A Judge Signs Multiple Orders in the SEC vs Binance Lawsuit
In the ongoing lawsuit between the United States Securities and Exchange Commission (SEC) and Binance, a senior judge in the Columbian district court has signed multiple orders to clear pending motions ahead of the crucial hearing. One of the key orders cleared by the judge is an amicus brief filed by Circle, the issuer of USD Coin (USDC) stablecoin, arguing that assets pegged to the U.S. dollar are not securities.
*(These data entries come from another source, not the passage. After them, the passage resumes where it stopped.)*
-- ==== Sys2Proof/Machine/Flags.lean ====
section
/-! DEFINITION. The W48 accumulator format and its flags NV, OF, NX, UF (08, R223, R224), the dot unit (R225), the accumulator operations (R226) and how a value leaves an accumulator (R227). -/

namespace Sys2Proof.Machine

/-! ### W48 containers (08, Table 8.12, R223) -/

/-- The value of a container; a malformed one is NaN. -/
def w48Value (c : Word) : Num :=
  let n := c.toNat
  let neg := bit n 63
  let ex := bits n 62 52
  let m := bits n 51 4
  if ex = 0 ∧ m = 0 then .fin neg 0 0
  else if 1 ≤ ex ∧ ex ≤ 0x7FE ∧ bit m 47 then .fin neg m ((ex : Int) - 1070)
  else if ex = 0x7FF ∧ m = 0x800000000000 then .inf neg
  else .nan

/-- The flags of a container: NV 8, OF 4, NX 2, UF 1. -/
def w48Flags (c : Word) : Nat := bits c.toNat 3 0

/-- A container from its fields. -/
def w48Pack (neg : Bool) (ex m flags : Nat) : Word := BitVec.ofNat 64 (packBits [(1, b2n neg), (11, ex), (48, m), (4, flags)])

/-- One rounding to 48 significand bits and the flags it raises; NaN raises NV (08, R224). -/
def round48 (x : Num) : Word :=
  match x with
  | .nan => w48Pack false 0x7FF 0xC00000000000 8
  | .inf neg => w48Pack neg 0x7FF 0x800000000000 0
  | .fin neg m e =>
    if m = 0 then w48Pack neg 0 0 0
    else
      let r := roundTo m e (topExp m e - 47) false
      let q := topExp m e - 47
      let carry := r.1 = 2 ^ 48
      let s := if carry then 2 ^ 47 else r.1
      let q := if carry then q + 1 else q
      let nx := if r.2 then 2 else 0
      let ex := q + 1070
      if 0x7FE < ex then w48Pack neg 0x7FF 0x800000000000 (4 + nx)
      else if ex < 1 then w48Pack neg 0 0 (1 + nx)
      else w48Pack neg ex.toNat s nx

/-- A container with more flags set. -/
def addFlags (c : Word) (flags : Nat) : Word := c ||| BitVec.ofNat 64 (flags % 16)

/-- A rounded result written to a lane: the lane's own flags and those read stay set (08, R224). -/
def w48Write (x : Num) (flags : Nat) : Word := addFlags (round48 x) flags

/-- The greater of two lanes: NaN if either is, +0 above −0 (08, Table 8.15). -/
def numMax (x y : Num) : Num :=
  match x, y with
  | .nan, _ => .nan
  | _, .nan => .nan
  | x, y => Num.pick false x y

/-- Sum by pairs in 4 levels, each rounded; the flags gather (08, AREDSUM). Neighbours pair first (log entry 17). -/
def pairSum : Nat → List Word → Word
  | 0, l => l.headD 0
  | n + 1, l =>
    pairSum n ((List.range (l.length / 2)).map (fun i =>
      let a := l.getD (2 * i) 0
      let b := l.getD (2 * i + 1) 0
      w48Write (Num.sum [w48Value a, w48Value b]) (w48Flags a ||| w48Flags b)))

/-! ### The dot unit (08, Table 8.13, R225) -/

/-- A dot format: products per lane, formats of the two sources, MX or not. -/
structure DotFmt where
  k : Nat
  x : Nat
  y : Nat
  mx : Bool := false

def dotFmt : Nat → Option DotFmt
  | 0x0 => some { k := 4, x := 0, y := 0 }
  | 0x1 => some { k := 4, x := 1, y := 1 }
  | 0x2 => some { k := 4, x := 0, y := 1 }
  | 0x3 => some { k := 4, x := 1, y := 0 }
  | 0x4 => some { k := 4, x := 0, y := 0, mx := true }
  | 0x5 => some { k := 4, x := 1, y := 1, mx := true }
  | 0x6 => some { k := 4, x := 2, y := 2, mx := true }
  | 0x7 => some { k := 4, x := 3, y := 3, mx := true }
  | 0x8 => some { k := 8, x := 4, y := 4, mx := true }
  | 0x9 => some { k := 4, x := 6, y := 6 }
  | 0xA => some { k := 8, x := 5, y := 5 }
  | 0xB => some { k := 2, x := 7, y := 7 }
  | 0xC => some { k := 1, x := 8, y := 8 }
  | _ => none

/-- Element i of a source as a value, scaled for MX: the scales of the first source in bytes 0 to 3, of the second in bytes 4 to 7 (08, R221). -/
def dotElem (d : DotFmt) (fmt : Nat) (v : VReg) (scales : Word) (second : Bool) (i : Nat) : Num :=
  match fmtOf fmt with
  | none => .nan
  | some f =>
    let x := decodeElem f (elem v f.width i)
    if d.mx then x.mul (scaleValue (bits scales.toNat (8 * (i / 32 + 4 * b2n second) + 7) (8 * (i / 32 + 4 * b2n second)))) else x

/-- A zero of an integer format has no sign: a product of integers is +0 where it is zero (08, R224, R225). -/
def intProduct (fmt : Nat) (x : Num) : Num :=
  match fmtOf fmt, x with
  | some f, .fin neg 0 e => .fin (neg && !f.int) 0 e
  | _, x => x

/-- One lane of VDOT or, with a segment, VDOTB. -/
def dotLane (d : DotFmt) (x y : VReg) (scales : Word) (acc : Word) (l : Nat) (segment : Option Nat) : Word :=
  let prods := (List.range d.k).map (fun i =>
    intProduct d.x ((dotElem d d.x x scales false (d.k * l + i)).mul (dotElem d d.y y scales true (d.k * segment.getD l + i))))
  w48Write (Num.sum (w48Value acc :: prods)) (w48Flags acc)

/-! ### Accumulators -/

/-- Lane l of an accumulator. -/
def lane (a : List Word) (l : Nat) : Word := a.getD l 0

/-- Replace the lanes a predicate picks. -/
def mapLanes (a : List Word) (p : Word) (f : Nat → Word) : List Word :=
  (List.range 16).map (fun l => if p.getLsbD l then f l else lane a l)

/-- AOP (08, Table 8.15): the accumulator after, from ad, ab, va and the predicate; nothing where the operation or format is not allowed. -/
def accOp (op : Nat) (ad ab : List Word) (va : VReg) (fmt : Nat) (p : Word) : Option (List Word) :=
  let el := fun (l : Nat) => match fmtOf fmt with | some f => decodeElem f (elem va f.width l) | none => .nan
  let own := fun (l : Nat) => w48Flags (lane ad l)
  let both := fun (l : Nat) (a : Word) => w48Flags (lane ad l) ||| w48Flags a
  match op with
  | 0x0 => some (mapLanes ad p (fun _ => 0))
  | 0x1 => if fmt = 8 ∨ fmt = 9 then some (mapLanes ad p (fun l => w48Write (Num.sum [w48Value (lane ad l), el l]) (own l))) else none
  | 0x2 => if fmt = 8 then some (mapLanes ad p (fun l => w48Write ((w48Value (lane ad l)).mul (el l)) (own l))) else none
  | 0x3 => if fmt = 8 ∨ fmt = 9 then some (mapLanes ad p (fun l => w48Write (numMax (w48Value (lane ad l)) (el l)) (own l))) else none
  | 0x4 => some (mapLanes ad p (fun l => addFlags (lane ab l) (own l)))
  | 0x5 => some (mapLanes ad p (fun l => w48Write (Num.sum [w48Value (lane ad l), w48Value (lane ab l)]) (both l (lane ab l))))
  | 0x6 =>
    let r := pairSum 4 ((List.range 16).map (fun l => if p.getLsbD l then lane ab l else 0))
    some (ad.set 0 (addFlags r (own 0)))
  | 0x7 =>
    let part := (List.range 16).filter (fun l => p.getLsbD l)
    let r := part.foldl (fun x l => numMax x (w48Value (lane ab l))) (.inf true)
    let fl := part.foldl (fun n l => n ||| w48Flags (lane ab l)) 0
    some (ad.set 0 (w48Write r (fl ||| own 0)))
  | 0x8 => some (mapLanes ad p (fun l => addFlags (lane ab 0) (own l)))
  | _ => none

/-- AREAD's value of a lane in a format: times 2^k, one rounding (08, R227). -/
def readLane (f : Fmt) (c : Word) (k : Int) (rtz sat : Bool) : Nat := encodeElem f ((w48Value c).shift k) rtz sat

/-- The bits an accumulator move of lane values stores (08, R228): the containers unaltered. -/
def laneSet (a : List Word) (l : Nat) (c : Word) : List Word := a.set l c

end Sys2Proof.Machine
end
Circle’s Argument Against USDC as Securities
Circle filed a court motion on September 29, stating that buyers of stablecoins like USDC do not expect any profit from acquiring them. According to Circle, payment stablecoins do not possess the characteristics of an investment contract. They argued that USDC should not be considered a security.
Acceptance of Circle as Amicus Curiae
Judge Amy Berman Jackson accepted Circle as amicus curiae in support of neither party in Binance and CEO CZ’s motions to dismiss the lawsuit. An amicus curiae is a person or group that provides information or insight into a legal dispute without being directly involved. The court also clarified that Circle can only participate in oral argument with the court’s permission.
The Role of an Amicus Curiae
An amicus curiae assists the court by offering expertise or insight into the case. The court has the authority to decide whether to consider an amicus brief.
Hot Take: The Significance of Circle’s Amicus Brief
The acceptance of Circle as an amicus curiae could potentially influence the outcome of the SEC vs Binance lawsuit. By arguing that stablecoins like USDC should not be considered securities, Circle is presenting a different perspective on the matter. This development highlights the complexity of defining digital assets within existing regulatory frameworks and further underscores the need for clear guidelines in the crypto industry.